● **TRY IT**: Only the lines from the beginning of the data below through the line that contains "theorem State.pullWith_sameParty (s" should be repeated, exactly as written.

** ENTRIES SHOWN follows **

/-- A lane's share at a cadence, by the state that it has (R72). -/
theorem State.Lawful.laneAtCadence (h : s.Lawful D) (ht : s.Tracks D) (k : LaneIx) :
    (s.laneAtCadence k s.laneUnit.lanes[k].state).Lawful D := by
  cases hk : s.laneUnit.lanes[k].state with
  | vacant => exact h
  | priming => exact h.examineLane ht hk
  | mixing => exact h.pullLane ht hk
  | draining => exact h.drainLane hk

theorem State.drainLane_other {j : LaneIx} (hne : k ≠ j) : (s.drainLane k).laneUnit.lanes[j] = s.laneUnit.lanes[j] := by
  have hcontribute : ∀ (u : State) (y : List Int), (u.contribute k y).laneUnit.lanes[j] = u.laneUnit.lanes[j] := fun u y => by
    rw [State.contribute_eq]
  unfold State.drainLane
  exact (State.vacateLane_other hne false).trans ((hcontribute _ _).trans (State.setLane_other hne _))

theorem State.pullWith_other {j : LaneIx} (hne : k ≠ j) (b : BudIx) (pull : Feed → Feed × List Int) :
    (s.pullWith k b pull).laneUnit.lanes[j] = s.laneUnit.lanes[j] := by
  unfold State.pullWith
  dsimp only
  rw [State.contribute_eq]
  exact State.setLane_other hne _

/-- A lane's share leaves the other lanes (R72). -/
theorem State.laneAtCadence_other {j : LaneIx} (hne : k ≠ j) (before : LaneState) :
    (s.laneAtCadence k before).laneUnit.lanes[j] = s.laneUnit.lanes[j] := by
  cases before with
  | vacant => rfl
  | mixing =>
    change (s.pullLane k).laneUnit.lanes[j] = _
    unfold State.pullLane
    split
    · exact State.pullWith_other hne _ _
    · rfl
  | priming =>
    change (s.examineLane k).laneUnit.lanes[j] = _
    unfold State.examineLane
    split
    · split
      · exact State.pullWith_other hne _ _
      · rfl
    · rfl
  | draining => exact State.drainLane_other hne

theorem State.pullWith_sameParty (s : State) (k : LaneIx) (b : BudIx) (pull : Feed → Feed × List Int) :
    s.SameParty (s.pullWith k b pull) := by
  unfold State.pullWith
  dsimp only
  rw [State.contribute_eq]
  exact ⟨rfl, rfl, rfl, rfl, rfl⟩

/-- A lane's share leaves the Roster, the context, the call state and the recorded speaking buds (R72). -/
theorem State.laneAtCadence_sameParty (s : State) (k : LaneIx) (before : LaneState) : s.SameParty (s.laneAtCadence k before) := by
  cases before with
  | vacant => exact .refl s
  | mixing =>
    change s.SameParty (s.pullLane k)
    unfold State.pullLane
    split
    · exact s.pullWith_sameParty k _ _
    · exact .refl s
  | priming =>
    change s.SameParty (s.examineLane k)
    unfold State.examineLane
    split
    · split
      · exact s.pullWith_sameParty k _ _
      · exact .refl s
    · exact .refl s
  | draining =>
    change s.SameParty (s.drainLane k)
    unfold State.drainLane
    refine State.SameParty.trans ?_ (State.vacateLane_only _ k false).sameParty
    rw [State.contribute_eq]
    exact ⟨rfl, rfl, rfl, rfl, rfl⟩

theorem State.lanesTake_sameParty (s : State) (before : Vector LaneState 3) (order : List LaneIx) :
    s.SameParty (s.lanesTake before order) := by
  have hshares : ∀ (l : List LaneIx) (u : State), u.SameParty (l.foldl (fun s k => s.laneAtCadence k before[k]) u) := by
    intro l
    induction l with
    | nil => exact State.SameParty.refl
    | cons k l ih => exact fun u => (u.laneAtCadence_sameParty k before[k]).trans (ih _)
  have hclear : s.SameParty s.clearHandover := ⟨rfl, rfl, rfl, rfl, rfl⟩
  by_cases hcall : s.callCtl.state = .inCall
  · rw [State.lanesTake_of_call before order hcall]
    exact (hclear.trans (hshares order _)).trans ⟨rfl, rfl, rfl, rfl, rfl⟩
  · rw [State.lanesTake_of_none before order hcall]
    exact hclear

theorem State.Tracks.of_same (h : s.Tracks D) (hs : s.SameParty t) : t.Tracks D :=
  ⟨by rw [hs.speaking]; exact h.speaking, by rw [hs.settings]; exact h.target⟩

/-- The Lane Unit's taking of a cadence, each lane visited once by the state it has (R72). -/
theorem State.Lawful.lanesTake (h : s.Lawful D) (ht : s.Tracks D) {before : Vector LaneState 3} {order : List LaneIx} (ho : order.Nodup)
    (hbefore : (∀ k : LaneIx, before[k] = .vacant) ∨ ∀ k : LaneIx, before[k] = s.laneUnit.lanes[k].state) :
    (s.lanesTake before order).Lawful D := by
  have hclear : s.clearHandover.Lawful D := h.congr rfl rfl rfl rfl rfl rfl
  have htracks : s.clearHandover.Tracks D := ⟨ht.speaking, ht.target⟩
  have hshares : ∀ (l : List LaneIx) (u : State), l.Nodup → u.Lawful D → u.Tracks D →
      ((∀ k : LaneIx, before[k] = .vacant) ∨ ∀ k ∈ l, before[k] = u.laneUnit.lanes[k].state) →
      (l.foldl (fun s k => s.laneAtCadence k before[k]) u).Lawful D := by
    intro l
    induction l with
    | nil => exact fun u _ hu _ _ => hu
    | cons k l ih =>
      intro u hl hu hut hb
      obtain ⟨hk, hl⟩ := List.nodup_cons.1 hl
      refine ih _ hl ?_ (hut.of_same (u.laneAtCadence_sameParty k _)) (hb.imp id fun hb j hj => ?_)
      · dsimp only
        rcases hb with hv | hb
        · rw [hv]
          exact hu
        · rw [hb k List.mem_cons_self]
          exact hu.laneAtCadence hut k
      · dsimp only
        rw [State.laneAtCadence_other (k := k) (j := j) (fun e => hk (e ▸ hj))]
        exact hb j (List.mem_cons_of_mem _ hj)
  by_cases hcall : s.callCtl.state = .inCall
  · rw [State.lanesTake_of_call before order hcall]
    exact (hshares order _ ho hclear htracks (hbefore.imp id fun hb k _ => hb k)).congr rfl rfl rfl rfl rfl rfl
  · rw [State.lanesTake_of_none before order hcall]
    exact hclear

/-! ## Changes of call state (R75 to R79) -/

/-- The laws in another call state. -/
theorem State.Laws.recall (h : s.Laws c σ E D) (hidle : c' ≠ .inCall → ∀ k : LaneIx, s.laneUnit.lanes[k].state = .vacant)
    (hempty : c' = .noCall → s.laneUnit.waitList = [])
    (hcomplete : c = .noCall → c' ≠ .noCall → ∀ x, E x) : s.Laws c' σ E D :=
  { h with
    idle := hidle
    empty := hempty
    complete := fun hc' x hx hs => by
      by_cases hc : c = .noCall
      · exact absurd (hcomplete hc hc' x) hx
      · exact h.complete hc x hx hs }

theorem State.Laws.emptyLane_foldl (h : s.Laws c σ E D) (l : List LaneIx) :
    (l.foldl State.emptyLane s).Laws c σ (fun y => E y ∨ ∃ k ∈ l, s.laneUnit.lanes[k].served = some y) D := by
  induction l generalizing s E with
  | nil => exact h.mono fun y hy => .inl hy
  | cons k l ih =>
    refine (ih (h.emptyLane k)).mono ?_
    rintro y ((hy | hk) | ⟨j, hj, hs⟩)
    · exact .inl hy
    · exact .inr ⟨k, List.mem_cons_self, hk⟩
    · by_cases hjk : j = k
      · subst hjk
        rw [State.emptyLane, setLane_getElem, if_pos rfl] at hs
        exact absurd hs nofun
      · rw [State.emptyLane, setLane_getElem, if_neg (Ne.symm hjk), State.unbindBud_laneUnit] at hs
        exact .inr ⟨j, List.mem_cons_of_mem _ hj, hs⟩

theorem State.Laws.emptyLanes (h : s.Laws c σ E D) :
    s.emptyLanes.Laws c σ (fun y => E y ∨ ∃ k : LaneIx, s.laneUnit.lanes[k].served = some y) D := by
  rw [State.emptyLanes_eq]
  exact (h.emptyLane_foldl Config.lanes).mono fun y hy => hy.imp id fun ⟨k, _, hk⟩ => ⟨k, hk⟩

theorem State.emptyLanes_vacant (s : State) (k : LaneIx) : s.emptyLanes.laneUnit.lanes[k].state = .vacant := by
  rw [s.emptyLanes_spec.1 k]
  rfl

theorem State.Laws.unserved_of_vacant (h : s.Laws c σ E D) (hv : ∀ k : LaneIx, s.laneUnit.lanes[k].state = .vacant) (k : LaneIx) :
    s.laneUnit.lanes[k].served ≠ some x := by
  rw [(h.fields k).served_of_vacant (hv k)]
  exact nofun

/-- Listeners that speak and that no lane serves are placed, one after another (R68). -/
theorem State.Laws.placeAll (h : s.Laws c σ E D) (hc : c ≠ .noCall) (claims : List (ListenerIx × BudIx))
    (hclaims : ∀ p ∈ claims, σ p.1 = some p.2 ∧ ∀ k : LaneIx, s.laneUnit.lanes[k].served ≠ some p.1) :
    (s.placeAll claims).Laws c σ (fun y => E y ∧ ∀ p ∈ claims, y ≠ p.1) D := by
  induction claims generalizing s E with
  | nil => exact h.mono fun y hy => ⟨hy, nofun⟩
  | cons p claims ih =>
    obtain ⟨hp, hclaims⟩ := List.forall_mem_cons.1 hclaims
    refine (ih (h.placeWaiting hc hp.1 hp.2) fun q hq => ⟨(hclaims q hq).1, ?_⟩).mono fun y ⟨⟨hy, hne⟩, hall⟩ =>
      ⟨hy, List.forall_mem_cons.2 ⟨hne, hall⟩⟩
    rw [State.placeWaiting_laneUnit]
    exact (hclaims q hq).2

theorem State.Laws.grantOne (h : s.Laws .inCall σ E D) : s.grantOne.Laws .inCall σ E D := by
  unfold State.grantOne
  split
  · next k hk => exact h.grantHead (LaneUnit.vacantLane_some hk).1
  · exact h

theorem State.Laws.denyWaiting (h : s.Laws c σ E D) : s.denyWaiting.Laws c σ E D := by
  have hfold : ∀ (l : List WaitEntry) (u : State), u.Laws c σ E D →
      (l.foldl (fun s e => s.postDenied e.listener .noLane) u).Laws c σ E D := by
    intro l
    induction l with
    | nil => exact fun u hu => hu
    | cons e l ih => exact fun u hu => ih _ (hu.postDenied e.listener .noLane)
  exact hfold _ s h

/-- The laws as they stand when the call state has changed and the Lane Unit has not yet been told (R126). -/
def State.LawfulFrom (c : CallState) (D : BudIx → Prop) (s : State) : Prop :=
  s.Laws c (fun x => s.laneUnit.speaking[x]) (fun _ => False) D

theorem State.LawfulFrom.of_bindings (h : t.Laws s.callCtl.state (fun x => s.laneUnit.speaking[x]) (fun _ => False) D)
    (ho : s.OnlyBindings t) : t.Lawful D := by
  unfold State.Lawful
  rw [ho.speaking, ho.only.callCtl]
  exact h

** End of ENTRIES SHOWN **

● **EXERCISE ANSWER**:
/-- A lane's share at a cadence, by the state that it has (R72). -/
theorem State.Lawful.laneAtCadence (h : s.Lawful D) (ht : s.Tracks D) (k : LaneIx) :
    (s.laneAtCadence k s.laneUnit.lanes[k].state).Lawful D := by
  cases hk : s.laneUnit.lanes[k].state with
  | vacant => exact h
  | priming => exact h.examineLane ht hk
  | mixing => exact h.pullLane ht hk
  | draining => exact h.drainLane hk

theorem State.drainLane_other {j : LaneIx} (hne : k ≠ j) : (s.drainLane k).laneUnit.lanes[j] = s.laneUnit.lanes[j] := by
  have hcontribute : ∀ (u : State) (y : List Int), (u.contribute k y).laneUnit.lanes[j] = u.laneUnit.lanes[j] := fun u y => by
    rw [State.contribute_eq]
  unfold State.drainLane
  exact (State.vacateLane_other hne false).trans ((hcontribute _ _).trans (State.setLane_other hne _))

theorem State.pullWith_other {j : LaneIx} (hne : k ≠ j) (b : BudIx) (pull : Feed → Feed × List Int) :
    (s.pullWith k b pull).laneUnit.lanes[j] = s.laneUnit.lanes[j] := by
  unfold State.pullWith
  dsimp only
  rw [State.contribute_eq]
  exact State.setLane_other hne _

/-- A lane's share leaves the other lanes (R72). -/
theorem State.laneAtCadence_other {j : LaneIx} (hne : k ≠ j) (before : LaneState) :
    (s.laneAtCadence k before).laneUnit.lanes[j] = s.laneUnit.lanes[j] := by
  cases before with
  | vacant => rfl
  | mixing =>
    change (s.pullLane k).laneUnit.lanes[j] = _
    unfold State.pullLane
    split
    · exact State.pullWith_other hne _ _
    · rfl
  | priming =>
    change (s.examineLane k).laneUnit.lanes[j] = _
    unfold State.examineLane
    split
    · split
      · exact State.pullWith_other hne _ _
      · rfl
    · rfl
  | draining => exact State.drainLane_other hne

theorem State.pullWith_sameParty (s : State) (k : LaneIx) (b : BudIx) (pull : Feed → Feed × List Int) :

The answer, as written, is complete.